Dialogo della Divina Provvidenza |
- Sappi, figliuola carissima, che ne l'orazione umile e continua e fedele, con vera perseveranzia acquista l'anima ogni virtú.
E però debba perseverare e non lassarla mai, né per illusione di dimonio né per propria fragilitá ( cioè per pensiero o movimento che venisse nella propria carne sua ) né per decto di creatura, ché spesse volte si pone il dimonio sopra le lingue loro, facendo lo' favellare parole che hanno a impedire la sua orazione.
Tucte le debba passare con la virtú della perseveranzia.
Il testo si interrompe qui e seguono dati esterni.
-- ==== Sys2Proof/Laws/Pair.lean ====
section
/-! SUPPORT. What a valid frame of the partner does before its own effect: the link counts as heard, a follower takes
the sweep index of its leader, and nothing else moves but the journalling. -/

namespace Sys2Proof.Machine

theorem Module.adoptSweep_eq (m : Module) (k : Nat) :
    m.adoptSweep k = { m with sweep := (m.adoptSweep k).sweep } := by
  unfold Module.adoptSweep
  split
  · dsimp only
    split <;> rfl
  · rfl

theorem Module.adoptSweep_holds (m : Module) (k code scope inst : Nat) :
    (m.adoptSweep k).holds code scope inst = m.holds code scope inst := by
  rw [Module.adoptSweep_eq]
  rfl

theorem Module.heardPair_eq (m : Module) (h : PairHdr) : m.heardPair h = { m with
    pair := { m.pair with
      lanes := modAt m.pair.lanes h.lane (fun _ => true), silent := false, lastValid := m.time.now
      bootWait := false, splitDone := false, noGeyser := false }
    sweep := (m.heardPair h).sweep
    al := (m.heardPair h).al, jou := (m.heardPair h).jou, outbox := (m.heardPair h).outbox } := by
  have hc : JournalOnly m ((m.clear .pri cPairLaneDown scModule h.lane).clear .pri cPairLinkLost) :=
    (Module.clear_only _ _ _ _ _).trans (Module.clear_only _ _ _ _ _)
  unfold Module.heardPair
  dsimp only
  generalize ((m.clear .pri cPairLaneDown scModule h.lane).clear .pri cPairLinkLost) = c at *
  split
  · rw [Module.adoptSweep_eq, hc]
  · rw [hc]

theorem Module.heardPair_pair (m : Module) (h : PairHdr) : (m.heardPair h).pair = { m.pair with
    lanes := modAt m.pair.lanes h.lane (fun _ => true), silent := false, lastValid := m.time.now
    bootWait := false, splitDone := false, noGeyser := false } := by
  rw [Module.heardPair_eq]

/-- A field that is neither of the pair link, nor of the sweep, nor of journalling, is as it was. -/
theorem Module.heardPair_field {α : Type} (f : Module → α) (m : Module) (h : PairHdr)
    (hf : ∀ m pair sweep al jou outbox,
      f { m with pair := pair, sweep := sweep, al := al, jou := jou, outbox := outbox } = f m) :
    f (m.heardPair h) = f m := by
  rw [Module.heardPair_eq, hf]

theorem Module.heardPair_only (m : Module) (h : PairHdr) :
    JournalOnly { m with pair := (m.heardPair h).pair, sweep := (m.heardPair h).sweep } (m.heardPair h) := by
  have e := Module.heardPair_eq m h
  rw [← Module.heardPair_pair m h] at e
  exact e

theorem Module.heardPair_role (m : Module) (h : PairHdr) : (m.heardPair h).pair.role = m.pair.role := by
  rw [Module.heardPair_pair]

theorem Module.heardPair_leads (m : Module) (h : PairHdr) : (m.heardPair h).leads = m.leads := by
  simp only [Module.leads, Module.heardPair_role]

theorem Module.heardPair_follows (m : Module) (h : PairHdr) : (m.heardPair h).follows = m.follows := by
  simp only [Module.follows, Module.heardPair_role]

theorem Module.heardPair_up (m : Module) (h : PairHdr) (i : Island) : (m.heardPair h).up i = m.up i :=
  Module.heardPair_field (fun m => m.up i) m h fun _ _ _ _ _ _ => rfl

/-- The sweep moves only where a follower hears its leader (R123). -/
theorem Module.heardPair_sweep (m : Module) (h : PairHdr) (hn : h.role ≠ .leader ∨ m.follows = false) :
    (m.heardPair h).sweep = m.sweep := by
  have hc : JournalOnly m ((m.clear .pri cPairLaneDown scModule h.lane).clear .pri cPairLinkLost) :=
    (Module.clear_only _ _ _ _ _).trans (Module.clear_only _ _ _ _ _)
  unfold Module.heardPair
  dsimp only
  generalize ((m.clear .pri cPairLaneDown scModule h.lane).clear .pri cPairLinkLost) = c at *
  have f : c.follows = m.follows := by
    rw [hc]
    rfl
  rcases hn with a | a
  · rw [if_neg a, hc]
  · split
    · unfold Module.adoptSweep
      have f2 : ({ c with pair := { c.pair with
          lanes := modAt c.pair.lanes h.lane (fun _ => true), silent := false, lastValid := c.time.now
          bootWait := false, splitDone := false, noGeyser := false } } : Module).follows = c.follows := rfl
      rw [f2, f, a, hc]
      rfl
    · rw [hc]

/-- Conditions but those of the link hold as before. -/
theorem Module.heardPair_holds (m : Module) (h : PairHdr) (code scope inst : Nat) (h1 : code ≠ cPairLaneDown)
    (h2 : code ≠ cPairLinkLost) (h3 : code ≠ cJournalQueueFull) :
    (m.heardPair h).holds code scope inst = m.holds code scope inst := by
  have e : ((m.clear .pri cPairLaneDown scModule h.lane).clear .pri cPairLinkLost).holds code scope inst =
      m.holds code scope inst := by
    rw [Module.clear_other _ _ _ _ _ _ _ _ h2 h3, Module.clear_other _ _ _ _ _ _ _ _ h1 h3]
  unfold Module.heardPair
  dsimp only
  split
  · rw [Module.adoptSweep_holds]
    exact e
  · exact e

end Sys2Proof.Machine
end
Oh! quanto è dolce a quella anima, e a me è piacevole la sancta orazione facta nella casa del cognoscimento di sé e nel cognoscimento di me, aprendo l'occhio de l'intellecto col lume della fede e con l'affecto ne l'abbondanzia della mia caritá!
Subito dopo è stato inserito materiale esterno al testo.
-- ==== Sys2Proof/Tests/Slice0.lean ====
section
/-! SUPPORT. Tests: ill-formed commands that Instr.wf refuses, states that meet the hypotheses of each statement
(theorems wit_…), and single steps whose expected results stand in the manual (theorems test_…). -/

namespace Sys2Proof.Tests

open Sys2Proof Machine

/-! ## Small states -/

/-- A set for a single-module domain: string 0 on ring 0 with a DZC-24 at hop 1 and a DZS-2 at hop 2. -/
def cfg0 : ConfigSet := {
  pairDomain := false, setId := 7
  workers := [((0, 1), {}), ((0, 2), { typ := .dzs2 })]
  strings := [(0, { dzsHop := 2, lastHop := 1 })]
  channels := [(0, {}), (1, { position := 1 })]
  switches := [{ load := .lamp, openOffEn := true }, { load := .heater, openOnEn := true }] ++
    List.replicate 22 { load := .coil }
  can := [{ ctl := { mode := 1 }, rx := [(3, { ident := 0x120, mask := 0x7FF, timeoutAlert := true, alert := 200, timeout := 100 })]
            tx := [(1, { ident := 0x300, content := 3, retryLimit := 2 })] }, {}, {}]
  seq := { strEntry := List.replicate 16 0, bayEntry := List.replicate 16 0, insertWaitMax := 30
           steps := [(0, { kind := 6, timeout := 5, success := 1, failure := 2 }), (1, {}), (2, { kind := 1 })] }
  precharge := [{ phases := 4, shedEn := true, minPhases := 2, iRun := 20000, iFast := 60000 }, {}, {}, {}] }

/-- An open session of an ADMIN key. -/
def x0 : Session := { id := 5, keyId := 9, privilege := 2, confirmed := true }

/-- A leading single module that runs with `cfg0`. -/
def m0 : Module := {
  sup := { phase := .on, lever := .locked }
  isl := List.replicate 9 { up := true }
  ports := List.replicate 32 { enabled := true, up := true }
  pair := { role := .leader }
  sw := { powered := true }
  dcp := { loaded := true, sessions := [x0], keys := [{ key := 1, keyId := 9, privilege := 2 }] }
  can := { ctl := [{ ok := true }, {}, {}] }
  sweep := { running := true, j := 4 }
  est := { ready := true }
  sets := { active := { state := 6, setId := 7, format := 1, content := some cfg0 } } }

/-- The module of slot A of a pair, which leads. -/
def mA : Module := { m0 with
  sup := { m0.sup with slot := .a, slotNow := .a, peerPresent := true }
  pair := { role := .leader, silent := false, driving := true, tokenLow := true, partnerRole := some .ready
            keep := { leverLocked := true }, equalRun := 2 }
  sets := { active := { state := 6, setId := 7, format := 1, content := some { cfg0 with pairDomain := true } } } }

/-- The module of slot B of a pair, which follows. -/
def mB : Module := { mA with
  sup := { m0.sup with slot := .b, slotNow := .b, peerPresent := true }
  pair := { role := .ready, silent := false, partnerRole := some .leader, equalRun := 2 } }

/-- A Carapace in RUN with the factory bank in force. -/
def c0 : Carapace := { state := .run, own := some {} }

/-- The machine around a module. -/
def st (m : Module) : State := { cara := c0, m := m }

/-- The machine around a Carapace. -/
def sc (c : Carapace) : State := { cara := c, m := m0 }

/-- A request of session 5. -/
def rq (len : Nat) : DcpReq := { session := 5, len := len }

/-! ## Ill-formed commands -/

/-- One ill-formed term for each check of Instr.wf. -/
theorem wf_refuses : (
    [.vswFeedDip 2, .vswFeedReturn 2, .carapaceSelfTestPass [] 0 0, .carapaceSelfTestPass (List.replicate 8 true) 4294967296 0,
     .carapaceSelfTestPass (List.replicate 8 true) 0 4, .carapaceSample [], .bcsNoValid 4, .bcsDegradedExpire 4,
     .bcsDiscrepancy 4, .bcsModeLinkChange 4 0, .bcsModeLinkChange 0 2, .toneLossTrip 32, .safetyChannelOpen 5 0,
     .safetyChannelOpen 0 2, .safetyDiscrepancy 5, .safetyTestPulse 5 0 true true, .safetyTestPulse 0 2 true true,
     .tripOutputTest 4 0 true true, .tripOutputTest 0 2 true true, .bankChange 4294967296 0, .bankChange 0 4,
     .keyReset 4294967296 0, .keyReset 0 4, .ptpMessageRx 2 0 .delayReq, .ptpMessageRx 0 256 .delayReq, .portLinkUp 32, .portLinkDown 32,
     .toneWindow 32 true true true 0, .collectingFrameRx 32 {}, .replyFrameRx 32 {}, .probeReturn 64 1 0, .probeReturn 0 0 0,
     .probeReturn 0 257 0, .turnedCommandRx 32, .noticeRx 32 {}, .replyTimeout 32 1, .replyTimeout 0 0, .rejoinStart 32 0,
     .rejoinStart 0 257, .rejoinWatchExpire 32 0, .rejoinWatchExpire 0 257, .quarantineExpire 32 0,
     .quarantineExpire 0 257, .safetyChannelClose 5 0, .safetyChannelClose 0 2] : List Instr).all
      (fun i => !i.wf) = true := by decide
La quale caritá v'è facta visibile per lo visibile unigenito mio Figliuolo, avendovela mostrata col sangue suo.
El quale sangue inebbria l'anima e vestela del fuoco della divina caritá, e dálle il cibo del sacramento ( el quale v'ho posto nella bottiga del corpo mistico della sancta Chiesa ) del Corpo e del Sangue del mio Figliuolo tucto Dio e tucto uomo, dandolo a ministrare per le mani del mio vicario, el quale tiene la chiave di questo sangue.
Questa è quella bottiga, della quale ti feci menzione, che stava in sul ponte per dare il cibo e confortare e' viandanti e perregrini che passano per la doctrina della mia Veritá, acciò che per debilezza non vengano meno.
Questo cibo conforta poco e assai, secondo el desiderio di colui che 'l piglia, in qualunque modo el piglia, o sacramentalmente o virtualmente.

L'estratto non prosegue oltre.